En France, les réactions tardent encore, même si la plupart des analystes trouvent que le nouveau président français Emmanuel Macron avait déjà annoncé durant sa campagne qu’il mettra fin aux avantages fiscaux accordés aux investissements qataris par l’administration Sarkozy. Ainsi, il a fait poireauter l’Emir du Qatar pendant six jours avant de le prendre au téléphone après la crise.

Pourtant, les investissements qataris en France, estimés à plus d’un milliard d’euros, pèseront lourd dans toute décision que la nouvelle équipe de Macron aura à prendre.

L’Allemagne mais aussi l’Union européenne ont demandé la fin de l’embargo sur le Qatar.

In fine, le Qatar serait coupable d’exhibitionnisme au point d’avoir agacé son voisinage immédiat qui cherche aujourd’hui à le remettre à sa place.  Et puis, sa chaîne Al Jezira, 5.000 employés et 180 bureaux à travers le monde a eu l’outrecuidance de heurter la culture antidémocratique des pays du Golfe nullement habitués à un tel degré d’indépendance dans le traitement de l’information. Cette chaîne donne en effet la parole à tous les opposants du monde arabe et cloue au pilori les chefs d’Etat arabes non coutumiers de telles critiques. Il lui est aussi reprochée d’avoir soutenu et même provoqué des crises dans le monde arabe.

L’analyse de la crise en Mauritanie

En Mauritanie, la décision de rompre avec le Qatar a été trop rapide et brusque pour l’opinion publique nationale. Le communiqué du Ministère des Affaires Etrangères accuse le Qatar de propager des idées extrémistes et d’avoir sciemment semé l’anarchie dans de nombreux pays arabes. «Le Qatar a pris l’habitude de mettre en cause les principes sur lesquels est fondée l’action arabe commune» déplore le communiqué officiel.

Cette décision du gouvernement mauritanien a été d’autant inattendue que le Qatar a beaucoup investi en Mauritanie, en construisant un centre pour l’éducation des enfants sourdes, une mosquée, un grand complexe touristique, un hôpital à Boutilimit.

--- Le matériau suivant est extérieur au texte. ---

/-- `FUNC_DRAIN_DEADLINE` (R456). -/
def execFuncDrainDeadline (drain : Nat) (s : State) : Out := commit s (settle (drainEnds s drain))

end Sys2Proof.Machine
end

Mieux, les deux pays ont multiplié ces derniers mois leurs échanges et signé un jumelage entre la Cour suprême mauritanienne et la Cour Qatarie de cassation. Plusieurs centaines de fonctionnaires mauritaniens, magistrats, imams et enseignants travaillaient aussi au Qatar.

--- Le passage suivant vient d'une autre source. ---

-- ==== Sys2Proof/Machine/Moves.lean ====
section
/-! DEFINITION. What the home's timers, the Tier engines and the Den do to pages, and requests that wait too long (R144, R161 to R166,
R181 to R195, R204 to R208, R225, R506, R509). -/

namespace Sys2Proof.Machine

/-! ## Moves (R182 to R195) -/

/-- The precedence of a move: the lower goes first (R182, R412). -/
def MoveKind.rank (k : MoveKind) : Nat := match k with | .withdraw => 0 | .retire => 0 | .promote => 1 | .prefetch => 2 | .den => 3

/-- Whether an ordered move would start now. -/
def wouldStart (s : State) (id : Nat) : Bool := decide ((startMove s id).home.moves.length > s.home.moves.length)

/-- Whether an order goes before another: of a higher precedence, or an earlier one of two prefetches (R182, R194). -/
def goesBefore (x y : Nat × MoveOrder) : Bool :=
  decide (x.2.kind.rank < y.2.kind.rank) || (x.2.kind == .prefetch && y.2.kind == .prefetch && decide (x.1 < y.1))

/-- Start a move, unless one that goes before it could start instead. -/
def startOrder (s : State) (id : Nat) : State :=
  match KMap.find s.home.orders id with
  | none => s
  | some o => if s.home.orders.any (fun x => goesBefore x (id, o) && wouldStart s x.1) then s else startMove s id

/-- The Den orders a move of a page; a tray is one that this module binds. -/
def denOrder (s : State) (he page : Nat) (dest : Tier) (ep : Ep) (trayPage : Nat) : State :=
  let named := decide (dest = .t2) && ep != 0
  if (s.homeExt he).isNone || (named && !(trayEps s).contains ep) then s
  else orderMove s { homeExt := he, page := page, dest := dest, ep := if named then ep else 0, trayPage := trayPage, kind := .den }

/-- A frame of T1 is free: what waited for one goes on, withdrawals and retirements first (R176, R182, R189). -/
def frameFree (s : State) : State :=
  (s.home.orders.filter (fun o => decide (o.2.kind.rank = 0)) ++ s.home.orders.filter (fun o => o.2.kind == .promote)).foldl (fun s o => startMove s o.1) s

/-- A request has waited 1,024 Days for a frame of T1: every held request of the page completes `TIMEOUT`, and the page stays where it
is (R176, R189). -/
def allocTimeout (s : State) (id : Nat) : State :=
  match KMap.find s.home.held id with
  | none => s
  | some h =>
    if (h.why ≠ .alloc ∧ h.why ≠ .promote) ∨ s.day < h.day + 1024 ∨ (moveOf s h.homeExt h.page).isSome = true
        ∨ (allocFrames s (moveUnits (s.extCodec h.homeExt).1)).isSome = true then s
    else
      let mine (x : HeldReq) : Bool := x.homeExt == h.homeExt && x.page == h.page && (x.why == .alloc || x.why == .promote || x.why == .behind)
      let all := (s.home.held.filter (fun x => mine x.2)).map (fun x => x.2.req)
      let s := s.setHome { s.home with orders := KMap.keep s.home.orders (fun _ o => !(o.homeExt == h.homeExt && o.page == h.page && o.kind == .promote)) }
      all.foldl (fun s r => failWork s r 0x50) s

/-! ## Lends (R206 to R208) -/

/-- A lender's notice: the first withdraws the lend, and one after its end is answered with a release. -/
def takeNotice (s : State) (r : Req) : State :=
  let w := wordAt r.payload 0
  let id := bits 63 56 w
  match KMap.find s.home.lends id with
  | none => s
  | some l =>
    if bit 55 w ∨ l.lender ≠ r.hdr.src then s
    else if l.ended then sendRelease s id l.lender
    else if l.notice.isSome then s
    else withdrawLend (s.setHome { s.home with lends := KMap.put s.home.lends id { l with notice := some s.day } }) id

/-- Frames that are out to a lend: their addresses lie in its range. -/
def fetchesIn (s : State) (l : Lend) : KMap Fetch :=
  s.home.fetches.filter (fun f => f.2.ep == l.lender && decide (l.base ≤ f.2.frame.hdr.addr.toNat ∧ f.2.frame.hdr.addr.toNat < l.base + l.pages * 65536))

/-- End a lend. -/
def endLend (s : State) (id : Nat) (l : Lend) : State :=
  s.setHome { s.home with lends := KMap.put s.home.lends id { l with ended := true, used := [] } }

/-- The last page of a withdrawn lend has flipped and no access to it is left: the release goes out. -/
def lendDrained (s : State) (id : Nat) : State :=
  match KMap.find s.home.lends id with
  | none => s
  | some l =>
    if l.ended || l.notice.isNone || !(pagesAt s (inLend id)).isEmpty || !(fetchesIn s l).isEmpty || s.home.olds.any (fun o => inLend id o.2.loc) then s
    else sendRelease (endLend s id l) id l.lender

/-- Answer frames of a lost store with `POISON`; those of scrubs and sweeps are dropped. -/
def poisonFetches (s : State) (l : KMap Fetch) : State :=
  l.foldl (fun s f =>
    match KMap.find s.home.fetches f.1, f.2.why with
    | none, _ => s
    | some _, .scrubWrite _ => s.setHome { s.home with fetches := KMap.del s.home.fetches f.1 }
    | some _, .sweepFrame _ => s.setHome { s.home with fetches := KMap.del s.home.fetches f.1 }
    | some _, _ => trayAnswer s f.1 f.2 0x40 []) s

/-- 65,536 Days after its first notice, what is still in a lend is poisoned. -/
def lendExpires (s : State) (id : Nat) : State :=
  match KMap.find s.home.lends id with
  | none => s
  | some l =>
    match l.notice with
    | none => s
    | some d =>
      if l.ended ∨ s.day < d + 65536 then s
      else
        let left := pagesAt s (inLend id)
        let s := left.foldl (fun s q => poisonPage s q.1 q.2) (poisonFetches s (fetchesIn s l))
        let s := if left.isEmpty then s else report s l.lender 0 6 0x0D 0xFF
        match KMap.find s.home.lends id with
        | some l => endLend s id l
        | none => s

/-! ## Trays and lenders that do not answer (R191, R509) -/

/-- Send a frame again after 64 Days, with `RETRY` set and the same `SEQ`. -/
def resendFetch (s : State) (id : Nat) : State :=
  match KMap.find s.home.fetches id with
  | none => s
  | some f =>
    if s.day < f.lastDay + 64 then s
    else
      let h := f.frame.hdr
      let fr : Frame := { f.frame with hdr := { h with flags := h.flags ||| flagRetry } }
      let s := s.setHome { s.home with fetches := KMap.put s.home.fetches id { f with lastDay := s.day } }
      let o : OwnReq := { why := .fetch id, dest := f.ep, opcode := h.opcode, addr := h.addr, etag := h.etag }
      sendRequest (s.setXb { s.xb with own := KMap.put s.xb.own (pairKey f.ep h.seq) o }) fr

/-- What needed the data of a frame without an answer for 192 Days completes `TIMEOUT`, and so do stores held for a promotion; moves, scrubs and
sweeps go on trying. -/
def fetchTimeout (s : State) (id : Nat) : State :=
  match KMap.find s.home.fetches id with
  | none => s
  | some f =>
    if s.day < f.firstDay + 192 then s
    else
      let kind := if s.home.lends.any (fun l => l.2.lender == f.ep) then 6 else 5
      let s := report s f.ep 0 kind 0x0D 0xFF
      let gone := accessEnds (s.setHome { s.home with fetches := KMap.del s.home.fetches id }) f
      match f.why with
      | .read r => completeStatus gone r 0x50
      | .operand w _ => (match KMap.find s.home.operandWaits w with | some x => failWork gone x.req 0x50 | none => gone)
      | .piece c _ _ len => pumpCopy (pieceEnds gone c (2 ^ 60 + id) len 0x50) c
      | .moveRead m _ => (match KMap.find s.home.moves m with | some x => failPromotion s x.homeExt x.page 0x50 | none => s)
      | _ => s

/-! ## Back-invalidates (R144) -/

/-- Send an endpoint its back-invalidate of a line again: the same request, with `RETRY` set. -/
def repeatBinv (s : State) (c : BitVec 12) (line : Nat) (ep : Ep) : State :=
  match KMap.first? s.xb.own (fun _ o => o.why == .binv line ep) with
  | none => sendBinv s c (s.comp c).epoch line ep
  | some (key, o) =>
    let h := { ownHeader s 0x18 ep 0 with comp := c, epoch := (s.comp c).epoch, addr := o.addr, seq := .ofNat 32 key, flags := flagRetry }
    sendRequest s { hdr := h, payload := [], poisoned := false }

/-- Send a line's back-invalidates again to every endpoint that has not completed. -/
def binvAgain (s : State) (line : Nat) (ep : Ep) : State :=
  match KMap.find s.home.binv line with
  | none => s
  | some b =>
    if !b.await.contains ep || decide (s.day < b.lastDay + 64) || decide (s.day ≥ b.firstDay + 1024) then s
    else
      let s := s.setHome { s.home with binv := KMap.put s.home.binv line { b with lastDay := s.day } }
      b.await.foldl (fun s e => repeatBinv s b.comp line e) s

/-- Whether a held request waits on a line: an access to it, or an engine command that writes to its page (log 184). -/
def waitsOnLine (line : Nat) (h : HeldReq) : Bool :=
  let op := h.req.hdr.opcode.toNat
  h.why == .binv && (if op < 0x40 then (accessLines h.homeExt h.req.hdr.addr (max h.req.hdr.length.toNat h.req.payload.length)).contains line
                     else decide (line / 512 = h.homeExt * 2 ^ 14 + h.page))

/-- 1,024 Days without a completion: what waits on the line completes `TIMEOUT`, and the endpoints are reported. The line keeps its
state. -/
def binvExpires (s : State) (line : Nat) : State :=
  match KMap.find s.home.binv line with
  | none => s
  | some b =>
    if s.day < b.firstDay + 1024 then s
    else
      let out (h : Header) (addr n : Nat) : Bool := addr != 0 && (outputLines s h addr n).contains line
      let reqs := (s.home.held.filter (fun h => waitsOnLine line h.2)).map (fun h => h.2.req)
        ++ (s.eng.searches.filter (fun x => decide (x.2.statuses.length ≥ searchNq x.2.req) && out x.2.req.hdr (wordAt x.2.req.payload 3) (searchNq x.2.req * (16 + 16 * searchK x.2.req)))).map (fun x => x.2.req)
      let attns := s.eng.attns.filter (fun a => a.2.whole && out a.2.req.hdr a.2.outGfa a.2.outBytes)
      let s := s.setHome { s.home with binv := KMap.del s.home.binv line }
      let s := reqs.foldl (fun s r => failWork s r 0x50) s
      let s := attns.foldl (fun s a => failAttn s a.1 0x50) s
      b.await.foldl (fun s e => report s e 0 0 0x09 0xFF) s

/-! ## First hops, paths and the ledger (R163, R166, R506) -/

/-- A flagged store has been held 4,096 Days. -/
def flaggedTimeout (s : State) (id : Nat) : State :=
  match KMap.find s.xb.flagged id with
  | none => s
  | some f =>
    if !f.flagged || decide (s.day < f.day + 4096) then s
    else completeStatus (freeReq (s.setXb { s.xb with flagged := KMap.del s.xb.flagged id }) f.req) f.req 0x50

/-- Whether a request of the module's own goes on waiting: its sender repeats it or owes no answer. -/
def waitsOn (s : State) (r : Req) : Bool :=
  match KMap.find s.xb.own (pairKey r.hdr.dest r.hdr.seq) with
  | some o => (match o.why with | .combine _ => false | .piece .. => false | .search .. => false | .attn .. => false | _ => true)
  | none => true

/-- 64 Days without a path: the request completes `TIMEOUT`, at its asker where it is the module's own. -/
def noPath (s : State) (id : Nat) : State :=
  match KMap.find s.xb.waiting id with
  | none => s
  | some w =>
    let h := w.req.hdr
    if s.day < w.day + 64 ∨ (nextPort s h.src h.dest h.cls).isSome = true ∨ h.isResp = true then s
    else if h.src ≠ s.self then completeStatus (freeReq (s.setXb { s.xb with waiting := KMap.del s.xb.waiting id }) w.req) w.req 0x50
    else if waitsOn s w.req then s
    else
      let s := s.setXb { s.xb with waiting := KMap.del s.xb.waiting id }
      ownCompletion s { hdr := completionHeader s h h.dest 0x50 0 false, payload := [], poisoned := false }

/-- A ledger record's two Weeks are over: the source's expired mark rises to it. -/
def ledgerExpires (s : State) (src : Ep) (seq : BitVec 32) : State :=
  match KMap.find s.home.ledger (pairKey src seq) with
  | none => s
  | some l =>
    if s.day < l.day + 8192 then s
    else
      let s := s.setHome { s.home with ledger := KMap.del s.home.ledger (pairKey src seq) }
      match markOf s src with
      | some .resync => s
      | some (.at_ x) => if atOrBelow x seq then s else s.setHome { s.home with marks := KMap.put s.home.marks src.toNat (.at_ seq) }
      | none => s.setHome { s.home with marks := KMap.put s.home.marks src.toNat (.at_ seq) }

/-! ## The commands -/

/-- A command that has its effect only while the module runs, and what follows it. -/
def whileRunning (s : State) (f : State → State) : Out := commit s (if s.running then settle (f s) else s)

/-- `LEND_NOTICE` (R206, R207). -/
def execLendNotice (a : Arrival) (s : State) : Out := commit s (settle (arrive s a.port.toNat none (asRequest 0x84 a.frame) takeNotice))

/-- `LEND_DRAIN_COMPLETE` (R207). -/
def execLendDrainComplete (lend : BitVec 8) (s : State) : Out := whileRunning s (fun s => lendDrained s lend.toNat)

/-- `LEND_DEADLINE` (R208). -/
def execLendDeadline (lend : BitVec 8) (s : State) : Out := whileRunning s (fun s => lendExpires s lend.toNat)

/-- `COMPLETION_RETURN` (R161, R440). -/
def execCompletionReturn (a : Arrival) (s : State) : Out := commit s (arriveResp s a)

/-- `TRAY_COMPLETION` (R191, R509). -/
def execTrayCompletion (a : Arrival) (s : State) : Out := commit s (arriveResp s a)

/-- `TRAY_RESEND` (R191). -/
def execTrayResend (fetch : Nat) (s : State) : Out := whileRunning s (fun s => resendFetch s fetch)

/-- `TRAY_TIMEOUT` (R191). -/
def execTrayTimeout (fetch : Nat) (s : State) : Out := whileRunning s (fun s => fetchTimeout s fetch)

/-- `BINV_RESEND` (R144). -/
def execBinvResend (line : Nat) (ep : Ep) (s : State) : Out := whileRunning s (fun s => binvAgain s line ep)

/-- `BINV_TIMEOUT` (R144). -/
def execBinvTimeout (line : Nat) (s : State) : Out := whileRunning s (fun s => binvExpires s line)

/-- `FLAGGED_STORE_TIMEOUT` (R163). -/
def execFlaggedStoreTimeout (store : Nat) (s : State) : Out := whileRunning s (fun s => flaggedTimeout s store)

/-- `NO_PATH_TIMEOUT` (R506). -/
def execNoPathTimeout (request : Nat) (s : State) : Out := whileRunning s (fun s => noPath s request)

/-- `PATH_UP_FORWARD` (R506). -/
def execPathUpForward (request : Nat) (s : State) : Out := whileRunning s (fun s => tryWaiting s request)

/-- `LEDGER_RECORD_EXPIRY` (R166). -/
def execLedgerRecordExpiry (src : Ep) (seq : BitVec 32) (s : State) : Out := whileRunning s (fun s => ledgerExpires s src seq)

/-- `ALLOCATION_WAIT_TIMEOUT` (R176, R189). -/
def execAllocationWaitTimeout (held : Nat) (s : State) : Out := whileRunning s (fun s => allocTimeout s held)

/-- `T1_FRAME_FREE` (R189). -/
def execT1FrameFree (s : State) : Out := whileRunning s frameFree

/-- `DEN_MOVE_DECISION` (R181). -/
def execDenMoveDecision (homeExt : BitVec 20) (page : BitVec 14) (dest : Tier) (tray : Ep) (trayPage : BitVec 40) (s : State) : Out :=
  whileRunning s (fun s => denOrder s homeExt.toNat page.toNat dest tray trayPage.toNat)

/-- `T1_FLOOR_DEMOTION` (R184). -/
def execT1FloorDemotion (s : State) : Out := whileRunning s demoteCold

/-- `PREFETCH_CURSOR_ADVANCE` (R194). -/
def execPrefetchCursorAdvance (comp : BitVec 12) (s : State) : Out := whileRunning s (fun s => cursorMoved s comp)

/-- `MOVE_START` (R185). -/
def execMoveStart (order : Nat) (s : State) : Out := whileRunning s (fun s => startOrder s order)

/-- `MOVE_PASS_END` (R185). -/
def execMovePassEnd (move : Nat) (s : State) : Out := whileRunning s (fun s => endPass s move)

/-- `MOVE_SOURCE_FREE` (R186). -/
def execMoveSourceFree (move : Nat) (s : State) : Out := whileRunning s (fun s => freeSource s move)

/-- `TE_QUEUE_ROOM` (R226): the engine has taken one block of its queue. -/
def execTeQueueRoom (engine : BitVec 4) (s : State) : Out :=
  whileRunning s (fun s => s.updTe engine.toNat (fun t => { t with queue := t.queue - 1 }))

end Sys2Proof.Machine
end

Cette embellie a été cependant émaillée de plusieurs mini crises, comme l’accusation lancée par Nouakchott il y a quelques années contre le Qatar, l’accusant de soutenir des mouvements terroristes dans le Nord Mali, et de soutenir le parti islamiste Tawassoul proche des frères musulmans.

Mais le pouvoir mauritanien est obligé de prouver la justesse de sa décision face à une opinion mauritanienne foncièrement hostile, en envoyant chaque jour et chaque nuit des pléthores de cadres et hauts fonctionnaires défendre sa position sur les plateaux de télévision et les studios des radios qu’ils soient publics ou privés. Une offensive médiatique qui vient prouver, selon les opposants, que les arguments avancés par le gouvernement mauritanien ne tiennent pas la route.

La rue estime que la décision de l’Etat résulte d’un suivisme aveugle et irréfléchi pour plaire à l’Arabie Saoudite, si ce n’est pour des raisons pécuniaires, certains parlant de plusieurs millions de dollars promis par les Saoudiens au gouvernement mauritanien.

C’est le point de vue du parti Union des Forces du Progrès (UFP) de l’opposition radicale qui estime que la rupture diplomatique avec le Qatar répond à une logique de suivisme et d’opportunisme diplomatique qui met en berne la souveraineté du peuple mauritanien.

Pour Mohamed Jemil Mansour, président du parti Tawassoul, qui s’exprimait au cours d’une invitation à la rupture du jeûne,  à laquelle avait assisté la classe politique, majorité et opposition confondue, mais aussi des membres des deux chambres du Parlement, «la défense de la cause palestinienne à travers le mouvement de résistance Hamas est un bienfait et le contraire une perdition ».